WHAT THIS TASK INVOLVES:
Two lines in the data below mark the range: the one with "(.filterAverage, .average), (.filterPaeth, .paeth)]" and the one with "(42_scanline.md R243). -/". Return both, along with every line between them, exactly.

********

/-- The `LEN` symbols with their base and number of extra bits (30_encoding.md R108). -/
def lengthSymbols : List (Instr × Nat × Nat) := [
   (.len257, 3, 0), (.len258, 4, 0), (.len259, 5, 0), (.len260, 6, 0), (.len261, 7, 0),
   (.len262, 8, 0), (.len263, 9, 0), (.len264, 10, 0), (.len265, 11, 1), (.len266, 13, 1),
   (.len267, 15, 1), (.len268, 17, 1), (.len269, 19, 2), (.len270, 23, 2), (.len271, 27, 2),
   (.len272, 31, 2), (.len273, 35, 3), (.len274, 43, 3), (.len275, 51, 3), (.len276, 59, 3),
   (.len277, 67, 4), (.len278, 83, 4), (.len279, 99, 4), (.len280, 115, 4), (.len281, 131, 5),
   (.len282, 163, 5), (.len283, 195, 5), (.len284, 227, 5), (.len285, 258, 0)]

/-- The `DIST` symbols with their base and number of extra bits (30_encoding.md R109). -/
def distanceSymbols : List (Instr × Nat × Nat) := [
   (.dist0, 1, 0), (.dist1, 2, 0), (.dist2, 3, 0), (.dist3, 4, 0), (.dist4, 5, 1),
   (.dist5, 7, 1), (.dist6, 9, 2), (.dist7, 13, 2), (.dist8, 17, 3), (.dist9, 25, 3),
   (.dist10, 33, 4), (.dist11, 49, 4), (.dist12, 65, 5), (.dist13, 97, 5), (.dist14, 129, 6),
   (.dist15, 193, 6), (.dist16, 257, 7), (.dist17, 385, 7), (.dist18, 513, 8), (.dist19, 769, 8),
   (.dist20, 1025, 9), (.dist21, 1537, 9), (.dist22, 2049, 10), (.dist23, 3073, 10), (.dist24, 4097, 11),
   (.dist25, 6145, 11), (.dist26, 8193, 12), (.dist27, 12289, 12), (.dist28, 16385, 13), (.dist29, 24577, 13)]

/-- `t` is `s` with the code-length sequence ended at `full`: `LL_LEN` holds its first `HLIT` lengths and `D_LEN` the next `HDIST`,
further entries being 0; symbols follow, or OVERSUBSCRIBED is raised if a Kraft sum exceeds 1 (10_state.md R39, 41_inflate.md R177,
R188). -/
abbrev State.SequenceEnds (s : State) (full : List (BitVec 4)) (t : State) : Prop :=
  t.u1 = { s.u1 with seq := full, llLen := t.u1.llLen, dLen := t.u1.dLen } ∧
  (∀ i, i < 288 → t.u1.llLen[i]? = some (if i < s.u1.hlit then full.getD i 0 else 0)) ∧
  (∀ j, j < 32 → t.u1.dLen[j]? = some (if j < s.u1.hdist then full.getD (s.u1.hlit + j) 0 else 0)) ∧
  (kraft (t.u1.llLen.map BitVec.toNat) ≤ 2 ^ 15 → kraft (t.u1.dLen.map BitVec.toNat) ≤ 2 ^ 15 →
    t = { s with u1 := t.u1, phase := .busy .llSymbol }) ∧
  (2 ^ 15 < kraft (t.u1.llLen.map BitVec.toNat) ∨ 2 ^ 15 < kraft (t.u1.dLen.map BitVec.toNat) →
    t = { s with u1 := t.u1, regs := { s.regs with err := 0x00010703 }, phase := .fault })

/-- The filter bytes with a predictor (30_encoding.md R113). -/
def filterRows : List (Instr × Filter) :=
  [(.filterNone, .none), (.filterSub, .sub), (.filterUp, .up), (.filterAverage, .average), (.filterPaeth, .paeth)]

/-- The 15 legal pairs (`COLORTYPE`, `BITDEPTH`) (42_scanline.md R241). -/
def legalPairs : List (Nat × Nat) :=
  [(0, 1), (0, 2), (0, 4), (0, 8), (0, 16), (2, 8), (2, 16), (3, 1), (3, 2), (3, 4), (3, 8), (4, 8), (4, 16), (6, 8), (6, 16)]

/-- The 15 legal pairs with `bits_per_pixel` and `bpp` (42_scanline.md R243). -/
def pixelWidths : List (Nat × Nat × Nat × Nat) := [
  (0, 1, 1, 1), (0, 2, 2, 1), (0, 4, 4, 1), (0, 8, 8, 1), (0, 16, 16, 2), (2, 8, 24, 3), (2, 16, 48, 6), (3, 1, 1, 1), (3, 2, 2, 1),
  (3, 4, 4, 1), (3, 8, 8, 1), (4, 8, 16, 2), (4, 16, 32, 4), (6, 8, 32, 4), (6, 16, 64, 8)]

/-- Width, height, the dimensions of the seven passes and `need` for gray 8-bit (43_deinterlace.md R286). -/
def smallImages : List (Nat × Nat × List (Nat × Nat) × Nat) := [
  (1, 1, [(1, 1), (0, 1), (1, 0), (0, 1), (1, 0), (0, 1), (1, 0)], 2),
  (2, 2, [(1, 1), (0, 1), (1, 0), (0, 1), (1, 0), (1, 1), (2, 1)], 7),
  (3, 3, [(1, 1), (0, 1), (1, 0), (1, 1), (2, 1), (1, 2), (3, 1)], 15),
  (4, 1, [(1, 1), (0, 1), (1, 0), (1, 1), (2, 0), (2, 1), (4, 0)], 7),
  (5, 5, [(1, 1), (1, 1), (2, 1), (1, 2), (3, 1), (2, 3), (5, 2)], 36),
  (8, 8, [(1, 1), (1, 1), (2, 1), (2, 2), (4, 2), (4, 4), (8, 4)], 79),
  (9, 3, [(2, 1), (1, 1), (3, 0), (2, 1), (5, 1), (4, 2), (9, 1)], 34)]

/-- A legal transparency mode with its counts (42_scanline.md R242, 40_commands.md R148). -/
abbrev State.TransparencyOk (s : State) : Prop :=
  (s.trMode = 0 ∨ (s.trMode = 1 ∧ s.colorType = 3) ∨ (s.trMode = 2 ∧ s.colorType = 0) ∨ (s.trMode = 3 ∧ s.colorType = 2)) ∧
  (s.colorType = 3 → s.regs.palN.toNat ≤ 256) ∧ (s.trMode = 1 → s.trN ≤ 256)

********

ANSWER SECTION:
  [(.filterNone, .none), (.filterSub, .sub), (.filterUp, .up), (.filterAverage, .average), (.filterPaeth, .paeth)]

/-- The 15 legal pairs (`COLORTYPE`, `BITDEPTH`) (42_scanline.md R241). -/
def legalPairs : List (Nat × Nat) :=
  [(0, 1), (0, 2), (0, 4), (0, 8), (0, 16), (2, 8), (2, 16), (3, 1), (3, 2), (3, 4), (3, 8), (4, 8), (4, 16), (6, 8), (6, 16)]

/-- The 15 legal pairs with `bits_per_pixel` and `bpp` (42_scanline.md R243). -/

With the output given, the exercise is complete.